> _Your goal_:
Some of the lines below need repeating. Reproduce exactly those between the lines holding "emitFrom_out_addr l u e he" and "have hl : (x", inclusive.

►

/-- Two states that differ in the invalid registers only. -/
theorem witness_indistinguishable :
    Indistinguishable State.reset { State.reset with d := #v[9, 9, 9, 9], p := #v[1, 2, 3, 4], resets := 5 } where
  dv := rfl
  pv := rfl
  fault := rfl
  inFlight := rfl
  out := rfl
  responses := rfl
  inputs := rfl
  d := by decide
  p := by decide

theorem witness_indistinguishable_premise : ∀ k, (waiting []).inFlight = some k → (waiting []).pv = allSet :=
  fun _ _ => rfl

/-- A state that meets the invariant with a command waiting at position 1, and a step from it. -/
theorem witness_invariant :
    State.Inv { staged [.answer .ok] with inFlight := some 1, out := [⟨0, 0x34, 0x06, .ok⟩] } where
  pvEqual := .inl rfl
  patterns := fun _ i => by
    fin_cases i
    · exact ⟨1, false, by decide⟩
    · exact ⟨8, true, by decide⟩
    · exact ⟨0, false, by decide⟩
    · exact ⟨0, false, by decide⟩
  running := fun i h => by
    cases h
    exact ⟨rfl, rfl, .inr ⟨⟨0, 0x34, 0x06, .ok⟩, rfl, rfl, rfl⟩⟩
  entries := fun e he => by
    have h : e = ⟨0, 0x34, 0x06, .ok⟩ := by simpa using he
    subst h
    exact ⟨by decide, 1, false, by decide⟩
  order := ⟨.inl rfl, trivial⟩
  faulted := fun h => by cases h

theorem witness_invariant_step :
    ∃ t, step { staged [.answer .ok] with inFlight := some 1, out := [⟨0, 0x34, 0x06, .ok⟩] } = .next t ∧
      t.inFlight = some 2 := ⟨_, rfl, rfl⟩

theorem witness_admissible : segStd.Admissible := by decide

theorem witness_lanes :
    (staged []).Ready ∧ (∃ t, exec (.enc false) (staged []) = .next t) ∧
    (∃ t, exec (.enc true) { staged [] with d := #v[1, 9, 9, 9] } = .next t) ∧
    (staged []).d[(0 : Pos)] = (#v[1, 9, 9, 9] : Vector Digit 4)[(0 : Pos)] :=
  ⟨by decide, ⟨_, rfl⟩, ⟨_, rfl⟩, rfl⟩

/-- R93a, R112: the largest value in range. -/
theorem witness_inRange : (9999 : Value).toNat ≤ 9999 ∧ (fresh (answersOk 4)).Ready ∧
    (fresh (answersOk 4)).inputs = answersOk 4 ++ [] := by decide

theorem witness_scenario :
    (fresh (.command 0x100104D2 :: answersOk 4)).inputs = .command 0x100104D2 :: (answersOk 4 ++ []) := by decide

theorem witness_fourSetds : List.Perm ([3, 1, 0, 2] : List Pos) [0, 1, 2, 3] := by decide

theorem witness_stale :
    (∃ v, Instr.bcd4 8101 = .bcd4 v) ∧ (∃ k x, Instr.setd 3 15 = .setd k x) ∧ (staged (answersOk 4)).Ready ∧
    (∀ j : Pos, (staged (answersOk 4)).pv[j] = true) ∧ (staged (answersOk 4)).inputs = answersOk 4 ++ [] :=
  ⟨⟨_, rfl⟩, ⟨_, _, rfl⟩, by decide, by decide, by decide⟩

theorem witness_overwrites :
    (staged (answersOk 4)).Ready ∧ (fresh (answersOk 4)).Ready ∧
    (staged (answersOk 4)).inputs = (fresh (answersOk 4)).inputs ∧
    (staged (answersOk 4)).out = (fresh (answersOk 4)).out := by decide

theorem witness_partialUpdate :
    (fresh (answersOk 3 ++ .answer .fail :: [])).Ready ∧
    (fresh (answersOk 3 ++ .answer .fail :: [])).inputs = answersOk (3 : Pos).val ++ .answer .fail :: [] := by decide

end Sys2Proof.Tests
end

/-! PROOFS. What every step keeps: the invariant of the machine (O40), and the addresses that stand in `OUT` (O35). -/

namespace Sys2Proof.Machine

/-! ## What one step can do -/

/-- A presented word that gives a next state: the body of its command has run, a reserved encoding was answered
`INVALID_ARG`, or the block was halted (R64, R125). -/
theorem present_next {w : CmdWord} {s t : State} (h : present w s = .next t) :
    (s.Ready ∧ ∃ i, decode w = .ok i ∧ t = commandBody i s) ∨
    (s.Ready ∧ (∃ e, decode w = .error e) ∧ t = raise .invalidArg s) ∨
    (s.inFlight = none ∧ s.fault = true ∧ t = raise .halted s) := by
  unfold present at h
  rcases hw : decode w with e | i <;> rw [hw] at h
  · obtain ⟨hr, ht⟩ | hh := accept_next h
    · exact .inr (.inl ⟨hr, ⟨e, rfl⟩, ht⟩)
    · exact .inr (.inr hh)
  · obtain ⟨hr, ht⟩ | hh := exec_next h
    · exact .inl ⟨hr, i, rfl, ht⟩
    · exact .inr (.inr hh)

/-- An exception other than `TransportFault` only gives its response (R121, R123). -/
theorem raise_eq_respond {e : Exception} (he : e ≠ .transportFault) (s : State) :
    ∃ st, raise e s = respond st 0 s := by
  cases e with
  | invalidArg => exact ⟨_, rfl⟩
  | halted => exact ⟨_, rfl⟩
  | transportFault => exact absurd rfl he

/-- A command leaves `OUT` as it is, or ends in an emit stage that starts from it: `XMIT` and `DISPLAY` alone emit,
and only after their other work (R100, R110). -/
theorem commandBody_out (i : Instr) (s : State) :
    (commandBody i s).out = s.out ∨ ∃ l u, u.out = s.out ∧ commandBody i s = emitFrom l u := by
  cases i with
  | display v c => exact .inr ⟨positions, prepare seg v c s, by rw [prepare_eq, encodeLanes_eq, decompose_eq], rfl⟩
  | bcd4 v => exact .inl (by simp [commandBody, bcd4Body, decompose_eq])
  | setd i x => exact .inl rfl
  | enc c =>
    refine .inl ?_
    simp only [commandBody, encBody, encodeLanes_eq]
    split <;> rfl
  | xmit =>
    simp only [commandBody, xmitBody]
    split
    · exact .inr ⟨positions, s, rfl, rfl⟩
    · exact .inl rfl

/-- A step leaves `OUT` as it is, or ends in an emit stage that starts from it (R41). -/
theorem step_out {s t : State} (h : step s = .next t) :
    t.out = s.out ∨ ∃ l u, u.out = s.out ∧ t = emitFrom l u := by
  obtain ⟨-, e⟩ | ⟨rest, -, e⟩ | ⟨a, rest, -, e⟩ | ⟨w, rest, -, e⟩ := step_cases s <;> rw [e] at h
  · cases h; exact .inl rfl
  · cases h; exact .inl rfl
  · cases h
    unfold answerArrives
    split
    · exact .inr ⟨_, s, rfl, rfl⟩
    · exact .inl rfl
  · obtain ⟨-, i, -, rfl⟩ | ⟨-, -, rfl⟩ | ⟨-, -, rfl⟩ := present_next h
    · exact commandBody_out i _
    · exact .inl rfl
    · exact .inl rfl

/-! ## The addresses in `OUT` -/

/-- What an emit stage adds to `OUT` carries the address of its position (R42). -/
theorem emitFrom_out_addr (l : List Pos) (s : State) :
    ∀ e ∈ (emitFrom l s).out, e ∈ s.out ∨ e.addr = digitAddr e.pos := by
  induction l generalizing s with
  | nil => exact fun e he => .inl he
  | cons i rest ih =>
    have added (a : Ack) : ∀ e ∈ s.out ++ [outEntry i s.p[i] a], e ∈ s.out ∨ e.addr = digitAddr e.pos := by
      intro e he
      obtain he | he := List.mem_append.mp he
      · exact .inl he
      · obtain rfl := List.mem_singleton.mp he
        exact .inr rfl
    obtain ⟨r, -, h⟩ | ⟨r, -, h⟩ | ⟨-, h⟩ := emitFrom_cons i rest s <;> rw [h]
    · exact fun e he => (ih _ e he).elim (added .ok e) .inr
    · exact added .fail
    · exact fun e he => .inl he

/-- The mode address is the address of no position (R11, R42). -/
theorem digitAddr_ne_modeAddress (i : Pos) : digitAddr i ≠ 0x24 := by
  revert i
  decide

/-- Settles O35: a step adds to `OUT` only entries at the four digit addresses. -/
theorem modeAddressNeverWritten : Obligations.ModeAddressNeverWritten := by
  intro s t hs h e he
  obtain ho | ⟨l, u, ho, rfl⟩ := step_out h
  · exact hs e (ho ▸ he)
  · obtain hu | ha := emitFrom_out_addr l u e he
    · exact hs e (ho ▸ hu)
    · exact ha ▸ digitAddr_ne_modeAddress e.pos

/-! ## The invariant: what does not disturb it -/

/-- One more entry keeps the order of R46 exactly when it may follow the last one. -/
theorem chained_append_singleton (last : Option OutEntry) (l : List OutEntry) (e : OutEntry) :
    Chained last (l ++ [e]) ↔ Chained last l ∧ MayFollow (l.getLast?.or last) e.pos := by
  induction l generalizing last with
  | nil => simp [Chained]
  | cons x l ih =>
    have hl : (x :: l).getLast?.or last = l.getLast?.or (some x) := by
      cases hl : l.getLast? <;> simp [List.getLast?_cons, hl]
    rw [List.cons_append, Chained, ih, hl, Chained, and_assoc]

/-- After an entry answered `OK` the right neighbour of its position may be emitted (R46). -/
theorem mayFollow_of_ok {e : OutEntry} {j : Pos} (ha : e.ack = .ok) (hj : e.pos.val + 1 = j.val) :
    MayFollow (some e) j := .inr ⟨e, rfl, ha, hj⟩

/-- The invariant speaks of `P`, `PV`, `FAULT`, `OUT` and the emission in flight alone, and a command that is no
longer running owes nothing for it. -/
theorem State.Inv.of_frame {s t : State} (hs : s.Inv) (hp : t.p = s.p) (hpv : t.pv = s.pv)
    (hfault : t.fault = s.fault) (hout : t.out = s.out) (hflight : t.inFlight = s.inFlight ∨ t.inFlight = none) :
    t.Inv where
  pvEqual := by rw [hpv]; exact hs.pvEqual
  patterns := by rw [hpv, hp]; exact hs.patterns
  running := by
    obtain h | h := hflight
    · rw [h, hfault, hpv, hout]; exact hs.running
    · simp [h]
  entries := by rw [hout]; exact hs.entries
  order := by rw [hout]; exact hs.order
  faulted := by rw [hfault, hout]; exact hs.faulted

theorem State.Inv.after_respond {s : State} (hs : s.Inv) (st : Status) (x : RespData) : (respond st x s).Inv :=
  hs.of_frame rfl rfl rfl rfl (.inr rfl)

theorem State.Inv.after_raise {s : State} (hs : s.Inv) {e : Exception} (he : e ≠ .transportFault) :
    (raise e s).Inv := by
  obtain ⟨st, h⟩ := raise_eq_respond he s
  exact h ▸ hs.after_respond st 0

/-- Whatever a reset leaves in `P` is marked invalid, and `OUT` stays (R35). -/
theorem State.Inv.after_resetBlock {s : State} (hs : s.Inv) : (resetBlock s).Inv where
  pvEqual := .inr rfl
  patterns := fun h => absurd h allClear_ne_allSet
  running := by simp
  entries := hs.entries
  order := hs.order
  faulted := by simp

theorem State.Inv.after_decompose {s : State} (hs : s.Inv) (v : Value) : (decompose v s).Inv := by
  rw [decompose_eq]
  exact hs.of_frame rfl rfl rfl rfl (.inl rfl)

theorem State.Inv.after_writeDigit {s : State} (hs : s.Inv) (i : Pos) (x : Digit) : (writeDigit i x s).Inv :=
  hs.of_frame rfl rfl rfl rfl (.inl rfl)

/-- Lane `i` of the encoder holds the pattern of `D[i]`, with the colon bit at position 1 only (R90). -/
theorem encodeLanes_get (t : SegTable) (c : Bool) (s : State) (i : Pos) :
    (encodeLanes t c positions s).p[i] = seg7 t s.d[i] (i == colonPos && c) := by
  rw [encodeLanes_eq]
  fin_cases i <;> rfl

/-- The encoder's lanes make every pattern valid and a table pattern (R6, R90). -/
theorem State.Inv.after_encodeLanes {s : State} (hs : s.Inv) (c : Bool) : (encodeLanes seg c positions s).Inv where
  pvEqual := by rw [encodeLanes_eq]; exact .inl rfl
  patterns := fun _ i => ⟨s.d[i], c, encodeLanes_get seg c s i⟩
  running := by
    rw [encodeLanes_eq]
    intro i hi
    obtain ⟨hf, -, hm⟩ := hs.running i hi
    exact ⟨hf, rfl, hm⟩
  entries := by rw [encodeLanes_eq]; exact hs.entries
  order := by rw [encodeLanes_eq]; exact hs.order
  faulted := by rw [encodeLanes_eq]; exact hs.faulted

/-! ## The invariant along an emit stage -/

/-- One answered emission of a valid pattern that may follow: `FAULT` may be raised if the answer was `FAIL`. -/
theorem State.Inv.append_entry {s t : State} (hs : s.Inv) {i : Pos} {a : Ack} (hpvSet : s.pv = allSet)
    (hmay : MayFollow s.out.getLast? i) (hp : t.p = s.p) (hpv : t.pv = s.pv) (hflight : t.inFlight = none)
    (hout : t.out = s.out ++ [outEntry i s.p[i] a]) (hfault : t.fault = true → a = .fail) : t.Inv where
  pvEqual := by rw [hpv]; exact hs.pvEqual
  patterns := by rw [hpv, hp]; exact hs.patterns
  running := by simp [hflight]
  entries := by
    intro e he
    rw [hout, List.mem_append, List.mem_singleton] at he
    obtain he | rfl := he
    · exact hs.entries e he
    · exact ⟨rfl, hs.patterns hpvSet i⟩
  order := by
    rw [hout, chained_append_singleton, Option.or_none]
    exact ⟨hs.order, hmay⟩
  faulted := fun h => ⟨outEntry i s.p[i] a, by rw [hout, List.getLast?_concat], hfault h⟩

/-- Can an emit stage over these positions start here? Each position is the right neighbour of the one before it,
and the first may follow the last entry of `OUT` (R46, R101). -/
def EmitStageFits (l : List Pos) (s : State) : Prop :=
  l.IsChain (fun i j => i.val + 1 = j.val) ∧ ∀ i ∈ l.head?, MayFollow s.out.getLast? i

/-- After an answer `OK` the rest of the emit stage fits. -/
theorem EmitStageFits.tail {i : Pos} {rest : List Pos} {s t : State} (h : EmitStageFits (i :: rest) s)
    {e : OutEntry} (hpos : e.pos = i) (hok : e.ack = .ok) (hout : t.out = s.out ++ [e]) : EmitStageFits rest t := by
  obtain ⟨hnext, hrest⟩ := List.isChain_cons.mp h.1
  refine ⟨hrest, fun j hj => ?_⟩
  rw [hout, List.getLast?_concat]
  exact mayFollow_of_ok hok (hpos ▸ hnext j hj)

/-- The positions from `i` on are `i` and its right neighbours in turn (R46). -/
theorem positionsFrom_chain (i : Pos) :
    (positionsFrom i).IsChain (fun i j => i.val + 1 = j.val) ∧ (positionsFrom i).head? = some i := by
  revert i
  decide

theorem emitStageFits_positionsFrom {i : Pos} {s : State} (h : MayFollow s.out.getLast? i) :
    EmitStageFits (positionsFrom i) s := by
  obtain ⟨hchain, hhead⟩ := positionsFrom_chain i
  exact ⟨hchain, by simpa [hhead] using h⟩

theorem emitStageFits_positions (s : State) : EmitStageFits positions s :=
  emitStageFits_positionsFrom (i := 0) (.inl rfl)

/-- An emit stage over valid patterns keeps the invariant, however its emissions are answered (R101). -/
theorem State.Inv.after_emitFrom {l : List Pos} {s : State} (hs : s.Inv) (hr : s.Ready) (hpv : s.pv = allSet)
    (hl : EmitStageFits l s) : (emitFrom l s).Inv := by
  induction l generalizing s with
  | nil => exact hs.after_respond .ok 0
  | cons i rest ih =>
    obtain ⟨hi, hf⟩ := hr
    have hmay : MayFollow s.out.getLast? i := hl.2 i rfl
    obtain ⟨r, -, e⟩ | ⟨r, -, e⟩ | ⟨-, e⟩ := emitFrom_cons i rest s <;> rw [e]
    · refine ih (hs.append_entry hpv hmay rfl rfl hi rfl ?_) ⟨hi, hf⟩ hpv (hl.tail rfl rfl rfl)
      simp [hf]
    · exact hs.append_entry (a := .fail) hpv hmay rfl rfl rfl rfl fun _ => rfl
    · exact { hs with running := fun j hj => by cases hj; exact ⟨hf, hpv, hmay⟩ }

◄

> _Result_:
  · obtain hu | ha := emitFrom_out_addr l u e he
    · exact hs e (ho ▸ hu)
    · exact ha ▸ digitAddr_ne_modeAddress e.pos

/-! ## The invariant: what does not disturb it -/

/-- One more entry keeps the order of R46 exactly when it may follow the last one. -/
theorem chained_append_singleton (last : Option OutEntry) (l : List OutEntry) (e : OutEntry) :
    Chained last (l ++ [e]) ↔ Chained last l ∧ MayFollow (l.getLast?.or last) e.pos := by
  induction l generalizing last with
  | nil => simp [Chained]
  | cons x l ih =>
    have hl : (x :: l).getLast?.or last = l.getLast?.or (some x) := by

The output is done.